On Sunday, Nov. 19, National Stadium was a sea of red, an overflow crowd of more than 30,000 wore red as popular calypso stars sang about the road to the World Cup two hours before kickoff. Fans arrived six hours before the match to make sure they would get a seat.
It was far from a beautifully played game. It started slow and eventually picked up steam and hit a high note in the 31st minute. Tab Ramos had given Caligiuri the ball on the left side, about 30 yards out. Teammate Bruce Murray said he thought that Caligiuri was going to slip the ball back to Ramos or to him.
Instead, he sent a looping 30-yard shot taken against the wind that beat goalkeeper Michael Maurice — he later said he had the sun in his eyes. The ball sailed over the Trinidad defense and hooked into the right side to break a U.S. goal-scoring drought at 239 minutes.
Caligiuri said at the time, “I saw I had space ahead of me. But then two defenders converged on me. I faked with my right foot and kicked it with my left foot over his head to the far post.
“Maybe it caught the goalkeeper by surprise.
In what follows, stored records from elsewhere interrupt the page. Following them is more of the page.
-- ==== Sys2Proof/Tests/Slice0.lean ====
section
/-! SUPPORT. Tests: words of the spec decode, ill-formed terms are refused, one step of each instruction on the spec's own
vectors (spec/95_test_vectors.md, `V<n>`), and a witness for every statement with hypotheses. -/

namespace Sys2Proof.Tests
open Sys2Proof Sys2Proof.Machine

/-! Helpers: the instantiation T0 and the named frames of spec/95_test_vectors.md sections 0.1 and 0.2. -/

def frameFA : Frame := ⟨[0x44, 0, 0, 0, 1, 0, 0, 0, 0, 0, 0, 0, 0, 0, 0, 0], rfl⟩
def frameFB : Frame := ⟨[0x44, 0, 0, 0, 0, 0, 0, 0, 0, 0, 4, 0, 0, 0, 0, 0], rfl⟩
def frameFN : Frame := ⟨[0x44, 0, 0, 0, 0, 0, 0, 0, 0, 0, 0, 0, 0, 0, 0, 0], rfl⟩
def frameFAB : Frame := ⟨[0x44, 0, 0, 0, 1, 0, 0, 0, 0, 0, 4, 0, 0, 0, 0, 0], rfl⟩
def frameF1 : Frame :=
  ⟨[0x44, 0x01, 0x02, 0x03, 0x11, 0x12, 0x13, 0x14, 0x15, 0x16, 0x17, 0x18, 0x19, 0xA1, 0xA2, 0xA3], rfl⟩
def framePF : Frame := ⟨[0x22, 0x10, 0x03, 0x85, 0, 0, 0, 0, 0, 0, 0, 0, 0, 0x52, 0xD9, 0x33], rfl⟩
def frameVA : Frame := ⟨[0x22, 0x10, 0x03, 0x85, 1, 0, 0, 0, 0, 0, 0, 0, 0, 0xD4, 0xBA, 0x33], rfl⟩
def frameBA : Frame := ⟨[0x22, 0x10, 0x03, 0x85, 2, 0, 0, 0, 0, 0, 0, 0, 0, 0xDE, 0x1A, 0x33], rfl⟩
def frameVB : Frame := ⟨[0x22, 0x10, 0x03, 0x85, 0, 1, 0, 0, 0, 0, 0, 0, 0, 0x42, 0xDF, 0x33], rfl⟩
def frameBB : Frame := ⟨[0x22, 0x10, 0x03, 0x85, 0, 2, 0, 0, 0, 0, 0, 0, 0, 0x72, 0xD5, 0x33], rfl⟩
def frameRaw : Frame :=
  ⟨[0x00, 0x11, 0x22, 0x33, 0x44, 0x55, 0x66, 0x77, 0x88, 0x99, 0xAA, 0xBB, 0xCC, 0xDD, 0xEE, 0xFF], rfl⟩
def count9 : Payload := ⟨[1, 2, 3, 4, 5, 6, 7, 8, 9], rfl⟩

def t0 : Config.Params where
  refA := frameFA
  vacA := ⟨[1, 0, 0, 0, 0, 0, 0, 0, 0], rfl⟩
  brkA := ⟨[2, 0, 0, 0, 0, 0, 0, 0, 0], rfl⟩
  vacB := ⟨[0, 1, 0, 0, 0, 0, 0, 0, 0], rfl⟩
  brkB := ⟨[0, 2, 0, 0, 0, 0, 0, 0, 0], rfl⟩
  evalGated := true

/-- A state with the four flags as given, the parameters `T0`, and everything else as at reset. -/
def st (isOpen running : Bool) (a b : ChState) : State :=
  { State.reset with isOpen := isOpen, running := running, chA := a, chB := b, cfg := t0 }

/-- What `f` reads from the next state, if there is one. -/
def got {α : Type} (o : Host.Outcome State Fault Refusal) (f : State → α) : Option α :=
  match o with
  | .next t => some (f t)
  | .fault _ => none
  | .refused _ => none

/-- The refusal, if there is one. -/
def refusal (o : Host.Outcome State Fault Refusal) : Option Refusal :=
  match o with
  | .next _ => none
  | .fault _ => none
  | .refused r => some r

/-! Decoding: words written out from R79, R89, R70, R74 (functions: log 4) -/

theorem test_decode_connect : decode .evt [0x01, 0x99] = .ok .connect [0x99] := by decide
theorem test_decode_disconnect : decode .evt [0x02] = .ok .disconnect [] := by decide
theorem test_decode_start : decode .evt [0x03] = .ok .start [] := by decide
theorem test_decode_stop : decode .evt [0x04] = .ok .stop [] := by decide
theorem test_decode_sendcmd : decode .evt [0x05, 1, 2, 3, 4, 5, 6, 7, 8, 9, 0xAA] = .ok (.sendcmd count9) [0xAA] := by decide
theorem test_decode_sendraw :
    decode .evt (0x06 :: [0x00, 0x11, 0x22, 0x33, 0x44, 0x55, 0x66, 0x77, 0x88, 0x99, 0xAA, 0xBB, 0xCC, 0xDD, 0xEE, 0xFF]) =
      .ok (.sendraw frameRaw) [] := by decide
/-- Program P2, fifth event. -/
theorem test_decode_rx : decode .evt [0x07, 0x03, 0x44, 0xEE, 0xEE, 0x02] = .ok (.rx [0x44, 0xEE, 0xEE]) [0x02] := by decide
theorem test_decode_rxfail : decode .evt [0x08] = .ok .rxfail [] := by decide
theorem test_decode_tb : decode .evt [0x09] = .ok .tb [] := by decide
theorem test_decode_tick : decode .evt [0x0A] = .ok .tick [] := by decide
theorem test_decode_fire : decode .evt [0x0B] = .ok .fire [] := by decide
theorem test_decode_crc16 : decode .fn [0x00, 0x02, 0x12, 0x34] = .ok (.crc16 [0x12, 0x34]) [] := by decide
theorem test_decode_encode :
    decode .fn [0x01, 0x03, 0x85, 1, 2, 3, 4, 5, 6, 7, 8, 9] = .ok (.encode 0x03 0x85 [1, 2, 3, 4, 5, 6, 7, 8, 9]) [] := by decide
theorem test_decode_decode : decode .fn [0x02] = .ok .decode [] := by decide
theorem test_decode_eval : decode .fn (0x03 :: [0x44, 0, 0, 0, 1, 0, 0, 0, 0, 0, 0, 0, 0, 0, 0, 0]) = .ok (.eval frameFA) [] := by decide
theorem test_decode_send : decode .fn [0x04, 1, 2, 3, 4, 5, 6, 7, 8, 9] = .ok (.send count9) [] := by decide
/-- Frame V27. -/
theorem test_decode_txframe :
    decode .tx16 [0x22, 0x10, 0x03, 0x85, 1, 2, 3, 4, 5, 6, 7, 8, 9, 0x5E, 0x42, 0x33] = .ok (.txframe count9 0x5E 0x42) [] := by decide
/-- Frame V28. -/
theorem test_decode_txframe_encode :
    decode .tx16 [0x22, 0x10, 0x01, 0x80, 0, 0, 0, 0, 0, 0, 0, 0, 0, 0x98, 0x1B, 0x33] =
      .ok (.txframeEncode 0x01 0x80 Config.zero9 0x98 0x1B) [] := by decide
/-- Frame V20. -/
theorem test_decode_txframe_poll :
    decode .tx16 [0x22, 0x10, 0x03, 0x85, 0, 0, 0, 0, 0, 0, 0, 0, 0, 0x52, 0xD9, 0x33] = .ok .txframePoll [] := by decide
theorem test_decode_rxframe :
    decode .rx16 [0x44, 0x01, 0x02, 0x03, 0x11, 0x12, 0x13, 0x14, 0x15, 0x16, 0x17, 0x18, 0x19, 0xA1, 0xA2, 0xA3] =
      .ok (.rxframe frameF1) [] := by decide
theorem test_decode_rxframe_trigb :
    decode .rx16 [0x44, 0, 0, 0, 0, 0, 0, 0, 0, 0, 4, 0, 0, 0, 0, 0] = .ok (.rxframeTrigb frameFB) [] := by decide
theorem test_decode_rxframe_triga : decode .rx16Ref [0x01] = .ok .rxframeTriga [0x01] := by decide

/-! Words that are no instruction (V82, R70, R74) -/

theorem test_refuse_reserved_op : decode .evt [0x0C] = .bad (.reservedOp 0x0C) := by decide
theorem test_refuse_op_zero : decode .evt [0x00] = .bad (.reservedOp 0x00) := by decide
theorem test_refuse_high_nibble : decode .evt [0x11] = .bad (.highNibble 0x11) := by decide
theorem test_refuse_reserved_fn : decode .fn [0x05] = .bad (.reservedFn 0x05) := by decide
theorem test_refuse_short_payload : decode .evt [0x05, 1, 2, 3, 4, 5, 6, 7, 8] = .bad .truncated := by decide
theorem test_refuse_not_tx16 :
    decode .tx16 [0x22, 0x11, 0x03, 0x85, 0, 0, 0, 0, 0, 0, 0, 0, 0, 0x52, 0xD9, 0x33] = .bad .notTx16 := by decide
theorem test_refuse_not_rx16 : decode .rx16 [0x45, 0, 0, 0, 0, 0, 0, 0, 0, 0, 4, 0, 0, 0, 0, 0] = .bad .notRx16 := by decide

/-! Opcode-table words (log 10) -/

theorem test_table_word_tick : decodeTableWord 8 0xA = some .tick := by decide
theorem test_table_word_crc16 : decodeTableWord 8 0 = some (.crc16 []) := by decide
theorem test_table_word_fn_is_three_bits : decodeTableWord 3 1 = some (.encode 0 0 Config.zero9.1) := by decide
/-- R84: reserved ops and functions name no operation, in the widths R79 gives them. -/
theorem test_table_word_reserved :
    (∀ w ∈ [0x0, 0xC, 0xD, 0xE, 0xF], decodeTableWord 4 w = none) ∧ (∀ w ∈ [5, 6, 7], decodeTableWord 3 w = none) ∧
      decodeTableWord 8 0xC = none ∧ decodeTableWord 8 0x10 = none := by decide
theorem test_table_word_reserved_is_refused :
    refusal (step (State.reset.withFetchWord 4 0)) = some (.illFormedScript (.reservedOp 0)) := by decide
theorem test_table_word_poll : decodeTableWord 128 0x2210038500000000000000000052D933 = some .txframePoll := by decide
theorem test_table_word_runs : got (step (State.reset.withFetchWord 8 1)) (·.isOpen) = some true := by decide

/-! WellFormed refuses an ill-formed term for each of its checks -/

theorem test_wf_rx_too_long : (Instr.rx (List.replicate 256 0)).wellFormed = false := by decide +kernel
theorem test_wf_rx_longest : (Instr.rx (List.replicate 255 0)).wellFormed = true := by decide +kernel
theorem test_wf_crc16_too_long : (Instr.crc16 (List.replicate 256 0)).wellFormed = false := by decide +kernel
theorem test_wf_encode_short : (Instr.encode 3 0x85 [0, 0, 0, 0, 0, 0, 0, 0]).wellFormed = false := by decide
theorem test_wf_eval_unanchored : (Instr.eval frameRaw).wellFormed = false := by decide
theorem test_wf_txframe_is_poll : (Instr.txframe Config.zero9 0x52 0xD9).wellFormed = false := by decide
theorem test_wf_txframe_encode_is_txframe : (Instr.txframeEncode 0x03 0x85 count9 0 0).wellFormed = false := by decide
theorem test_wf_rxframe_unanchored : (Instr.rxframe frameRaw).wellFormed = false := by decide
theorem test_wf_rxframe_is_trigb : (Instr.rxframe frameFB).wellFormed = false := by decide
theorem test_wf_trigb_without_byte : (Instr.rxframeTrigb frameFN).wellFormed = false := by decide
Maybe it was luck.”
In the tumult of the U.S. locker room that was part New Year’s Eve and part Mardi Gras, Caligiuri was asked to put the goal into perspective. “This game will have a tremendous impact on the sport in the United States,” he said.
“It was the single most important game we ever won. It proves to the rest of the world we can play and we can qualify. We knew what was on the line for the future of soccer in the United States.”
Years later, Caligiuri said it was a miracle that he was able to speak and didn’t faint because of dehydration.
“I was bombarded by the media. I think I drank out of a faucet,” he jokingly said.
Caligiuri did come home with a unique souvenir. Jack Warner, former president of CONCACAF, the governing body of soccer in this region of the world, was president of the Trinidad federation at the time. Warner traded his straw hat for Caligiuri’s white cap, which said, “Italia ’90” on it.
The rest as they say was even more history. Caligiuri went on to score the U.S.’s first goal in that 5-1 opening game loss to Czechoslovakia on June 10, 1990, the first American to find the back of the net at the World Cup since John Souza scored in a 5-2 loss to Chile in Recife, Brazil on July 2, 1950.
He eventually became an original member of MLS in 1996, first wearing the uniform of the Columbus Crew and then the Los Angeles Galaxy for most of his career before he hung up his competitive boots for the last time in 2001. He is a member of the National Soccer Hall of Fame.